A major draw for Fendt was his autonomy. He wrote the script, directed the film and worked with his own contacts. Starting out in Europe or the US is more complicated - you're not going to make a film for a long time because the first step is usually the bottom rung at a production company.
Then there's the survival issue. Lots of filmmakers want to make art, but need to make a living to make art. In China, Fendt could throw himself into the gritty world of filmmaking proper and it didn't matter as much if he made mistakes. With low production costs and a low cost of living he could afford to.
For documentary filmmaker Van Yang, 25, from Chicago, China presents a rich world of unexplored niches. His current project, a documentary called Red Hot Green China, looks at the untold story of environmentally aware China. For many documentary makers, China is a place of great interest, but little known to the rest of the world.
"These films are not going to be big blockbuster hits, but they're going to tell something intimate about a culture not everybody understands," says Yang. "The opportunity is that there's this vacuum. The Chinese media hasn't shared enough about the real China."
Increasing media focus coupled with dire economic circumstances in the West is part of the push. And it all sounds rather wonderful - China as the land of opportunity. But Michael McDermott, founder of Beijing-based production company Gung Ho Films, thinks the hype leads to false expectations.
"You can't just come here and say 'I'm going to be a filmmaker'," says McDermott, who trained at UCLA before coming to China 19 years ago. "It won't happen overnight. I know a lot of people who are coming here without the language. They think it'll be really cool to come here and then take something back to the States. The first movie I made here was in '97, which was seven years after I moved here."

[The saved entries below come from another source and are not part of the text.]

-- ==== Sys2Proof/Machine/StageOps.lean ====
section
/-!
DEFINITION. Staging and ballast (R334 to R338): where an image lies, and what arrives from a ward.
-/
namespace Sys2Proof.Machine
open Sys2Proof

/-- R334: where byte `off` of an image area starting at `base` lies: far or near, and the physical address. In the CXL tier the 2 MiB units
go round the staging ports. -/
def State.stagePlace (s : State) (base off : Nat) : Bool × Nat :=
  if s.flag .fhStagetier 0 then
    let ports := setBitsOf (s.rd .fhStageports 0) 8
    let u := off / 2 ^ 21
    let n := max 1 ports.length
    (true, ports.getD (u % n) 0 * 2 ^ 40 + base + u / n * 2 ^ 21 + off % 2 ^ 21)
  else (false, base + off)

/-- The pieces of n bytes from `off`, unit by unit: offset and length. -/
def stagePieces (off n : Nat) : List (Nat × Nat) :=
  (unitsOf (2 ^ 21) off n).map (fun u =>
    let lo := max off (u * 2 ^ 21)
    (lo, min (off + n) (u * 2 ^ 21 + 2 ^ 21) - lo))

/-- Write bytes at an offset of an image area; the first failure is the status. -/
def State.stageWrite (s : State) (base off : Nat) (bs : List Byte) : State × Status :=
  (stagePieces off bs.length).foldl (fun (a : State × Status) p =>
    let (far, pa) := a.1.stagePlace base p.1
    let (t, st) := a.1.memWrite far pa ((bs.drop (p.1 - off)).take p.2)
    (t, if a.2 = .ok then st else a.2)) (s, .ok)

/-- Read n bytes at an offset of an image area. -/
def State.stageRead (s : State) (base off n : Nat) : Except Status (List Byte) :=
  (stagePieces off n).foldl (fun a p =>
    match a with
    | .error e => .error e
    | .ok b =>
      let (far, pa) := s.stagePlace base p.1
      match s.memRead far pa p.2 with
      | .ok c => .ok (b ++ c)
      | .error e => .error e) (.ok [])

/-- R337: the index of a ward at this member. -/
def State.wardIx (s : State) (m : Nat) : Option Nat :=
  if s.flag .fhWard0v 0 ∧ s.rd .fhWard0 0 = m then some 0
  else if s.flag .fhWard1v 0 ∧ s.rd .fhWard1 0 = m then some 1
  else none

/-- R337: the offset of slot j of ward w in the ballast region. -/
def State.slotOffset (s : State) (w j : Nat) : Nat := (2 * w + j) * (s.rd .fhSlotsize 0 * 2 ^ 21)

/-- R337: bytes of the header of slot j of ward w. -/
def State.slotBytes (s : State) (w j o n : Nat) : List Byte :=
  match s.stageRead (s.rd .fhBallastbase 0) (s.slotOffset w j + o) n with
  | .ok b => b
  | .error _ => zeros n

/-- BL_STATE and BL_STEP of slot j of ward w. -/
def State.slotState (s : State) (w j : Nat) : Nat := fieldAt (s.slotBytes w j 16 1) 0 1
def State.slotStep (s : State) (w j : Nat) : Nat := fieldAt (s.slotBytes w j 8 8) 0 8

/-- Write BL_STATE of slot j of ward w. -/
def State.setSlotState (s : State) (w j v : Nat) : State :=
  stateOf (s.stageWrite (s.rd .fhBallastbase 0) (s.slotOffset w j + 16) (leBytes 1 v))

/-- R334: a port of the staging and ballast is lost: staging and every hosted slot are gone, the next capture sends every block, and the lead is
told. -/
def State.stagingPortLost (s : State) (p : Nat) : State :=
  if s.flag .fhStagetier 0 ∧ bitAt (s.rd .fhStageports 0) p then
    let s : State := { s with fh := { s.fh with staged := [], sendAll := true } }
    let s := [(0, 0), (0, 1), (1, 0), (1, 1)].foldl (fun s x => s.setSlotState x.1 x.2 0) s
    if s.isMember then s.ledgerTo (s.rd .fltLead 0) .stagingLost else s
  else s

/-- R336: a ward's frame lands in its slot: WH_DSTCTX names the slot and WH_DVA the offset (log entry 58). It carries the run's WV_JOB. -/
def State.landBallast (s : State) (src job j off : Nat) (bs : List Byte) : State × Status :=
  match s.wardIx src with
  | none => (s, .wvRemoteRefused)
  | some w =>
    if !s.flag .fhArm 0 ∨ job = 0 ∨ s.rdNew .wvJob (s.rd .fhArmctx 0) ≠ job ∨ 2 ≤ j ∨ s.rd .fhSlotsize 0 * 2 ^ 21 < off + bs.length then
      (s, .wvRemoteRefused)
    else s.stageWrite (s.rd .fhBallastbase 0) (s.slotOffset w j + off) bs

end Sys2Proof.Machine
end

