-- ==== Sys2Proof/Machine/Memory.lean ====
section
/-!
DEFINITION. The commands of the memory channels and the CXL ports: scrubbing, counting windows, retirement, fencing, retraining (R279 to
R286, R384), and the CXL links (R287 to R289).
-/
namespace Sys2Proof.Machine
open Sys2Proof

/-! ## Near memory -/

/-- R282: the length of a counting window in nanoseconds. -/
def State.windowLength (s : State) : Nat :=
  (if s.rd .memScrubhours 0 = 0 then 12 else s.rd .memScrubhours 0) * 3600000000000

/-- R282: what a scrubber does with an error it finds: as any reader, with no other initiator to inform. -/
def State.scrubError (s : State) (e : Nat × EccError) : State :=
  match e.2 with
  | .cxl => s
  | .address => s.granuleBad e.1
  | .symbols n => if n = 0 then s else if n = 1 then s.correctedError e.1 else s.granuleBad e.1

/-- SCRUB_PASS (R282): a channel's pass ends: every granule that was already poisoned, and each other error found, is treated as any reader treats
it. -/
def execScrubPass (ch : Nat) (ecc : List (Nat × EccError)) (s : State) : Result :=
  if !sget false s.mem.scrubbing ch ∨ s.rd .memState ch ≠ 1 then .next s
  else
    let mine (pa : Nat) : Bool := pa < nearTop && s.channelOf pa = ch
    let old := (s.mem.poison.map (fun p => p.1 * 256)).filter mine
    let s := (old.map (fun a => (a, EccError.address)) ++ ecc.filter (fun e => mine e.1 && !old.contains (e.1 / 256 * 256))).foldl State.scrubError s
    let due := sget 0 s.mem.scrubDue ch
    let s : State := { s with mem := { s.mem with
      scrubbing := sput false s.mem.scrubbing ch (0 < due)
      scrubDue := sput 0 s.mem.scrubDue ch (due - 1) } }
    .next (s.bump .memScrubpass ch 1)

/-- R282: the counts of a window restart, and each channel that is in use starts a pass, or has one due; with scrubbing off no pass runs. -/
def State.startWindow (s : State) : State :=
  let off := s.rd .memScrubhours 0 = 0
  let s : State := { s with mem := { s.mem with
    frameCe := [], window := s.now
    scrubbing := if off then [] else s.mem.scrubbing
    scrubDue := if off then [] else s.mem.scrubDue } }
  (List.range 48).foldl (fun s ch =>
    let s := s.wr .memPoisoned ch 0
    if off ∨ s.rd .memState ch ≠ 1 then s
    else if sget false s.mem.scrubbing ch then
      { s with mem := { s.mem with scrubDue := sput 0 s.mem.scrubDue ch (sget 0 s.mem.scrubDue ch + 1) } }
    else { s with mem := { s.mem with scrubbing := sput false s.mem.scrubbing ch true } }) s

/-- COUNTING_WINDOW_START (R282): a window has run its length, and the next one starts. -/
def execCountingWindowStart (s : State) : Result :=
  if s.now < s.mem.window + s.windowLength then .next s else .next s.startWindow

/-- FRAME_RETIRE_COMPLETE (R283, R285): every block is copied: the pair enters the redirect table, in place of the entry of a frame that
is retired again. -/
def execFrameRetireComplete (met : Met Nat) (s : State) : Result :=
  let s := s.eccFound met.ecc
  match s.mem.copying.find? (fun p => p.1 = met.op) with
  | none => .next s
  | some (f, r) =>
    let m := s.mem
    let again := m.redirect.any (fun p => p.1 = f)
    let s : State := { s with mem := { m with
      copying := m.copying.filter (fun p => p.1 ≠ f)
      worn := m.worn ++ (m.redirect.filter (fun p => p.1 = f)).map (·.2)
      redirect := if again then m.redirect.map (fun p => if p.1 = f then (f, r) else p) else m.redirect ++ [(f, r)]
      frameCe := sdrop m.frameCe f } }
    .next (s.wr .memRetired 0 s.mem.redirect.length)

/-- MEM_FENCE_REQ (R286, R291): session 0 fences a channel. -/
def execMemFenceReq (rdr : Reader) (ch v : Nat) (s : State) : Result :=
  if rdr ≠ .session 0 then .next (s.reply rdr .sesRights 0)
  else if v % 2 = 1 then .next ((s.fenceChannel (ch % 48)).reply rdr .ok 0)
  else .next (s.reply rdr .ok 0)

/-- MEM_RETRAIN (R384, R286): a channel retrains, and serves the requests it held in order; one that fails training is fenced. -/
def execMemRetrain (ch : Nat) (ok : Bool) (s : State) : Result :=
  if s.rd .memState (ch % 48) ≠ 1 ∨ ok then .next s else .next (s.fenceChannel (ch % 48))

/-! ## CXL ports -/

/-- A port takes a device's width, speed and capacity (R287: at most 1 TiB). What the tier holds stays as it is (log entry 5). -/
def State.cxlDevice (s : State) (p : Nat) (d : CxlDevice) : State :=
  ((s.wr .cxlWidth p d.width).wr .cxlSpeed p d.speed).wr .cxlCapacity p (min d.units 524288)

/-- R289: a new device waits on a port for CXL_ENABLE, or no longer does. -/
def State.setFound (s : State) (p : Nat) (b : Bool) : State := { s with mem := { s.mem with found := sput false s.mem.found p b } }

/-- R289: a port has lost its link, or its new device has been admitted. -/
def State.setCxlLost (s : State) (p : Nat) (b : Bool) : State := { s with mem := { s.mem with cxlLost := sput false s.mem.cxlLost p b } }

/-- CXL_LINK_UP (R287, R289, R405): a port trains: with a Type 3 device it is UP, but after a link loss only once CXL_ENABLE admits the
device; with another device it stays DISABLED; with none it is EMPTY. Without entropy IDE has no keys, and the link stays in training. -/
def execCxlLinkUp (port : Nat) (dev : Option CxlDevice) (s : State) : Result :=
  let p := port % 8
  let st := s.rd .cxlState p
  if st = 2 then .next s
  else
    match dev with
    | none => .next (if st = 3 then s.setFound p false else (s.setFound p false).wr .cxlState p 0)
    | some d =>
      if !d.type3 then .next ((s.setFound p false).wr .cxlState p 4)
      else if s.flag .cxlIde p ∧ s.sec.entropyBad then .next (s.wr .cxlState p 1)
      else
        let s := s.cxlDevice p d
        if sget false s.mem.cxlLost p then .next ((s.setFound p true).wr .cxlState p 3)
        else .next (s.wr .cxlState p 2)

/-- CXL_LINK_DOWN (R289, R334): accesses to the port fail, its key-value pages are lost, and staging on it with them. -/
def execCxlLinkDown (port : Nat) (s : State) : Result :=
  let p := port % 8
  if s.rd .cxlState p ≠ 2 then .next s
  else
    let base := s.rd .kvFarbase 0
    let pages := (List.range (s.rd .kvFarpages 0)).filter (fun k =>
      (base + 65536 * k) / 2 ^ 40 = p || (s.rd .kvFarmetabase 0 + 2048 * k) / 2 ^ 40 = p)
    let s := pages.foldl (fun s k => s.losePage (farFirst + k)) s
    let s := ((s.setCxlLost p true).wr .cxlState p 3).bump .cxlDowns p 1
    .next (s.stagingPortLost p)

/-- CXL_ENABLE (R289, R293): session 0 admits a device found after link loss. -/
def execCxlEnable (rdr : Reader) (port v : Nat) (s : State) : Result :=
  let p := port % 8
  if rdr ≠ .session 0 then .next (s.reply rdr .sesRights 0)
  else if v % 2 = 1 ∧ sget false s.mem.found p then
    .next ((((s.setFound p false).setCxlLost p false).wr .cxlState p 2).reply rdr .ok 0)
  else .next (s.reply rdr .ok 0)

/-- CXL_LINK_DEGRADE (R289): a link runs on at its new width and speed. -/
def execCxlLinkDegrade (port width speed : Nat) (s : State) : Result :=
  let p := port % 8
  if s.rd .cxlState p ≠ 2 then .next s else .next ((s.wr .cxlWidth p width).wr .cxlSpeed p speed)

end Sys2Proof.Machine
end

And what about Chinese filmmakers? Classic Chinese film has a unique aesthetic, quite different from Western techniques. Fendt doesn't see it as a problem, but an inevitable consequence of a globalized world, a fusing of foreign techniques with Chinese tradition.
He says more productions coming to China bring increasing openness to change in the industry. "The Chinese crew we worked with on Beijing Taxi probably learned more than we did," says Fendt. "They saw another way of movie making, from a 'dreamer' kind of view, and less from a business point of view."
As with many people living in Beijing, Fendt finds there's appeal in being a foreigner, as a guy from the outside. And, for now, he intends to stay: "I think it would be a waste for me to live here 10 years and then go back home and shoot film there. It just wouldn't make sense."